Walking has been shown to lower anxiety and stress levels. For those suffering Postnatal Depression (PND), exercise can be a strategy to raise serotonin levels and improve the mood. Consider purchasing a cheap step counter and aim for 10,000 steps per day.
Relationship
When it comes to the birth of a new baby and the dramatic effect they can have on the lives of their parents, one topic is rarely discussed, the role of the father. Around five percent of fathers develop postnatal depression and it is often difficult for them to seek help. Many more feel they have been relegated to mere money generators, now superfluous to their partner’s needs.
Admitting that they feel neglected, ignored or resentful due to a new baby can be difficult and feel petty, so many dads keep these feelings to themselves.
Literally overnight, unsuspecting men may find themselves unceremoniously cast to one side as their partners natural instincts kick in and the newborn becomes the mothers new focus of love, adoration and attention.
Many first time fathers are at first bewildered by this phenomenon and then resentful. It can be a very confusing time as most feel a strong love for their infant but feel excluded from their partners affections and it can be a difficult period of adjustment.
Simply knowing that their feelings are valid and natural can be a great relief for first time dads. It can also be a comfort to understand why this shift in their partners affections has occurred and that it only temporary.
Instinct and survival – understanding the maternal instinct
The early days in a romance, the days before babies and money worries, can feel like there are only two of you in the world. The introduction of a baby into that close knit relationship, in theory, should be icing on an already beautiful cake.
Unfortunately, Mother Nature has created many women with a mothering instinct which overrides every other drive. This adaption is a necessary evolution to enable the survival of the human race.

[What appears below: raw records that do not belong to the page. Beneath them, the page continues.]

/-! ### Offset coordination (02) -/

/-- A command point is handled: with `a` as R32 gives it, the TIMING-SET carries the slot, C and C + a, and the main green of
R27, R28 and R33, and is offered to the queue: it joins as the youngest of its class, in place of one queued for the position,
and a full queue settles the offer as OffersToTheQueue says. The main green is the base, the overlay over it and the
grant over both, clamped to min main and max main and then to what side minimum and lost time leave of the next cycle; so it
lies between min main and max main of the entry, and leaves both within the next cycle. -/
def Obligations.CommandPointBuildsTimingSet : Prop :=
  (∀ (p : Pos) (s : State) (slot : SlotIx) (plan : Plan) (e : PlanEntry) (target : Target) (cfg : PositionConfig),
    commandPointDue s p = true → s.ps.image = some { slot := slot, plan := plan } → plan.entries.get p = some e →
    (s.coord p).target = some target → s.config.get p = some cfg → s.ps.mode ≠ .free → lineTaken s →
    let cycle := s.ctb.cycleLength
    let lmax := s.oc.limits.lengthen * cycle / 100
    let smax := s.oc.limits.shorten * cycle / 100
    let room := cycle - (e.minMain + e.sideMin + e.lostTime)
    let builds (a : Int) : Prop :=
      ∃ t figures, exec (.commandPoint p) s = .next t ∧ figures.planNumber = slot.val + 1 ∧ figures.cycleLength = cycle ∧
        (figures.nextCycle : Int) = (cycle : Int) + a ∧
        figures.mainGreen = (timingFor s p slot e a).mainGreen ∧
        (let entry : QueueEntry :=
          { command := .timingSet figures, address := cfg.address, position := some p, route := none, joined := s.now,
            attempts := 0, onLine := false }
         t.clc.queue = (offerEntry entry s).1.clc.queue ∧
          (s.clc.queue.length < 24 → t.ih.ident = s.ih.ident ∧
            t.clc.queue = joinQueue entry
              (s.clc.queue.filter (fun x => !(x.command.isTimingSet && x.position == some p))))) ∧
        (t.coord p).commanded = true ∧ (t.coord p).grant = none ∧ (t.coord p).trim = (s.coord p).trim ∧
        (t.coord p).target = (s.coord p).target ∧ (∀ q, q ≠ p → t.coord q = s.coord q) ∧ t.pt = s.pt ∧ t.qw = s.qw ∧
        t.pm = s.pm ∧ t.ps = s.ps ∧ t.er = s.er ∧ t.ih.health = s.ih.health ∧ LeavesStores s t
    ((s.coord p).state = .inStep → builds 0) ∧
    (∀ way, (s.coord p).state = .seeking way →
      ((s.coord p).measured = none → builds 0) ∧
      ∀ m, (s.coord p).measured = some m →
        (cycle < elapsed s.now m.time → builds 0) ∧
        (elapsed s.now m.time ≤ cycle →
          let d := modC ((target.offset : Int) - m.offset) cycle
          let lengthens := room = 0 ∨ ceilDiv d lmax ≤ ceilDiv (cycle - d) smax
          (lengthens → builds (min d lmax : Nat)) ∧
          (¬ lengthens → builds (-((min (min (cycle - d) smax) room : Nat) : Int)))))) ∧
  (∀ (s : State) (p : Pos) (slot : SlotIx) (e : PlanEntry) (a : Int), e.minMain ≤ e.maxMain →
    let side := (s.approach p .side).heard
    let low := s.oc.limits.sideLow
    let range := s.oc.limits.sideRange
    let base := match side with
      | none => e.mainGreen
      | some h =>
        if e.adapt = true ∧ ((s.ident p).mode = some .full ∨ (s.ident p).mode = some .timed) then
          (if h.smoothed ≤ low then e.maxMain else if low + range ≤ h.smoothed then e.minMain
            else e.minMain + (e.maxMain - e.minMain) * (low + range - h.smoothed) / range)
        else e.mainGreen
    let overlaid := if (s.qw.overlays p).flush = true then e.maxMain
      else if (s.qw.overlays p).gate = true ∨ (s.qw.overlays p).sideRelief = true then e.minMain else base
    let target := match (s.coord p).grant with
      | none => overlaid
      | some extension => min (overlaid + extension) e.maxMain
    (timingFor s p slot e a).mainGreen =
      if (s.ident p).mode = some .paced then none
      else some (min (max e.minMain (min target e.maxMain))
        ((s.ctb.cycleLength : Int) + a - e.lostTime - e.sideMin).toNat)) ∧
  ∀ (s : State) (p : Pos) (slot : SlotIx) (e : PlanEntry) (a : Int) (g : Nat),
    e.minMain ≤ e.mainGreen → e.mainGreen ≤ e.maxMain → e.maxMain + e.sideMin + e.lostTime ≤ s.ctb.cycleLength →
    -(room e s.ctb.cycleLength : Int) ≤ a → (timingFor s p slot e a).mainGreen = some g →
    e.minMain ≤ g ∧ g ≤ e.maxMain ∧ (g : Int) + e.sideMin + e.lostTime ≤ (s.ctb.cycleLength : Int) + a

/-- A STATUS without records or flags measures a steered position, and its state follows the measurement: SEEKING enters
IN-STEP within the tolerance, IN-STEP leaves it beyond the tolerance by more than 10. One with another local cycle length, or a
position beyond it, takes the measurement away and IN-STEP to SEEKING; one whose cycle began before the settle stamp leaves it. A
position that the STATUS finds in LOCAL, UNSEEN or PREEMPTED is not measured. -/
def Obligations.StatusMeasuresTheOffset : Prop :=
  (∀ (p : Pos) (x : Exchange) (address localPosition plan : Nat) (stage : SignalStage) (code : Nat) (target : Target)
    (s : State),
    awaiting s x p → x.work = .poll → address = x.address → stageOf code = some stage → pollEligible s p = true →
    s.owner p = .none → (s.health p).score < 160 → (s.coord p).target = some target → localPosition < s.ctb.cycleLength →
    (∀ stamp, (s.coord p).settle = some stamp → before stamp.stamp (earlier s.now localPosition) = true) →
    steered (s.coord p).state = true →
    let offset := modC ((s.cyclePosition : Int) - localPosition) s.ctb.cycleLength
    let diff := (wrapHalf ((target.offset : Int) - offset) s.ctb.cycleLength).natAbs
    ∃ t, exec (.status address { localPosition := localPosition, localLength := s.ctb.cycleLength, stage := code, flags := 0,
                                 planInUse := plan, records := [] }) s = .next t ∧
      (t.coord p).measured = some { offset := offset, time := s.now } ∧ (t.coord p).settle = none ∧
      (t.coord p).target = (s.coord p).target ∧ (t.coord p).trim = (s.coord p).trim ∧
      (∀ way, (s.coord p).state = .seeking way → ((t.coord p).state = .inStep ↔ diff ≤ s.oc.limits.tolerance)) ∧
      ((s.coord p).state = .inStep → ((t.coord p).state = .inStep ↔ diff ≤ s.oc.limits.tolerance + 10)) ∧
      steered (t.coord p).state = true ∧ (∀ q, q ≠ p → t.coord q = s.coord q) ∧ t.pt = s.pt ∧ t.qw = s.qw ∧ t.pm = s.pm ∧
      t.er = s.er ∧ LeavesStores s t) ∧
  (∀ (p : Pos) (x : Exchange) (reply : StatusFields) (s : State),
    Polled s x p → (stageOf reply.stage).isSome = true → reply.records = [] → reply.flags = 0 → s.owner p = .none →
    steered (s.coord p).state = true →
    let fits := reply.localLength = s.ctb.cycleLength ∧ reply.localPosition < reply.localLength
    ∃ t, exec (.status x.address reply) s = .next t ∧
      (¬ fits → (t.coord p).measured = none ∧ (t.coord p).settle = (s.coord p).settle ∧
        (t.coord p).state = (if (s.coord p).state = .inStep then .seeking .lengthen else (s.coord p).state)) ∧
      (fits → ∀ stamp, (s.coord p).settle = some stamp →
        before stamp.stamp (earlier s.now reply.localPosition) = false →
        t.coord p = { s.coord p with fieldLocal := false }) ∧
      (∀ q, q ≠ p → t.coord q = s.coord q) ∧ t.pt = s.pt ∧ t.qw = s.qw ∧ t.pm = s.pm ∧ t.er = s.er ∧ LeavesStores s t) ∧
  ∀ (p : Pos) (x : Exchange) (reply : StatusFields) (s : State),
    Polled s x p → (stageOf reply.stage).isSome = true → reply.records = [] → steered (s.coord p).state = false →
    ∃ t, exec (.status x.address reply) s = .next t ∧
      ((s.coord p).measured = none → (t.coord p).measured = none) ∧ LeavesStores s t

/-- The flags of a STATUS without records. FIELD-LOCAL set takes a coordinated position to LOCAL, its TIMING-SET being
withdrawn and a RUN-LOCAL queued where it finds a place, and a LOCAL one that waits for a mark to the reason FIELD-LOCAL;
clear, it gives FIELD-LOCAL up for AWAITING-MARK. PREEMPTING set gives a position without an owner a local call and preempts
it; clear, it ends a local call: the position takes up SEEKING with its target from the image as it stands and without a
measurement, or LOCAL, with a RUN-LOCAL, where the image has no entry for it. -/
def Obligations.StatusFlagsActed : Prop :=
  ∀ (p : Pos) (x : Exchange) (reply : StatusFields) (s : State),
    Polled s x p → (stageOf reply.stage).isSome = true → reply.records = [] →
    ∃ t, exec (.status x.address reply) s = .next t ∧
      (∀ q, q ≠ p → (∀ r ∈ s.pm.routes, ∀ m ∈ r.members, m.position ≠ q) → t.coord q = s.coord q ∧ t.owner q = s.owner q) ∧
      (bit reply.flags 0 = true →
        (t.coord p).fieldLocal = true ∧
        (coordinated (s.coord p).state = true →
          t.coord p = { s.coord p with
            state := .inLocal .fieldLocal, measured := none, settle := none, grant := none, commanded := false,
            fieldLocal := true } ∧
          (∀ e ∈ t.clc.queue, e.position = some p → e.command.isTimingSet = false) ∧
          (runLocalFits s p 1 → s.pm.routeFrom p = none → runLocalQueued t p)) ∧
        (∀ reason, (s.coord p).state = .inLocal reason →
          (t.coord p).state = .inLocal
            (if reason = .awaitingMark ∨ reason = .free ∨ reason = .notInPlan then .fieldLocal else reason))) ∧
      (bit reply.flags 0 = false →
        (t.coord p).fieldLocal = false ∧
        ∀ reason, (s.coord p).state = .inLocal reason →
          (t.coord p).state = .inLocal (if reason = .fieldLocal then .awaitingMark else reason)) ∧
      (bit reply.flags 1 = true →
        (s.owner p ≠ .none → t.pm = s.pm) ∧
        (s.owner p = .none →
          t.pm = { s.pm with owners := s.pm.owners.set p.val (.localCall .none) } ∧
          (bit reply.flags 0 = false → steered (s.coord p).state = true →
            t.coord p = { s.coord p with
              state := .preempted, measured := none, settle := none, grant := none, commanded := false,
              fieldLocal := false } ∧
            ∀ e ∈ t.clc.queue, e.position = some p → e.command.isTimingSet = false))) ∧
      (bit reply.flags 1 = false →
        ((∀ d, s.owner p ≠ .localCall d) → t.pm = s.pm) ∧
        (∀ d, s.owner p = .localCall d → t.owner p = .none ∧
          t.pm.routes = s.pm.routes.filter (fun r => r.ref.origin != p) ∧
          (bit reply.flags 0 = false → (s.coord p).state = .preempted →
            (∀ e, s.imageEntry p = some e →
              t.coord p = { s.coord p with
                state := .seeking .lengthen, measured := none, commanded := false, fieldLocal := false,
                target := some (targetOf e (s.coord p).trim s.ctb.cycleLength) }) ∧
            (s.imageEntry p = none → (t.coord p).state = .inLocal .notInPlan ∧ (t.coord p).measured = none ∧
              (runLocalFits s p 1 → s.pm.routeFrom p = none → runLocalQueued t p))))) ∧
      t.pt = s.pt ∧ t.qw = s.qw ∧ t.er = s.er ∧ t.ps = s.ps ∧ LeavesStores s t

According to IFLScience, the birth of a newborn changes a mother’s brain for two years. This maternal instinct is a crucial response which ensures that the infant is nurtured and protected during their most vulnerable stage of life.
Every life change, be it moving home, changing careers or the birth of a new baby, will require a period of adjustment. By preparing yourself and your relationship ahead of time, you can future proof it, to weather the coming upheaval – coming out stronger and happier at the other end.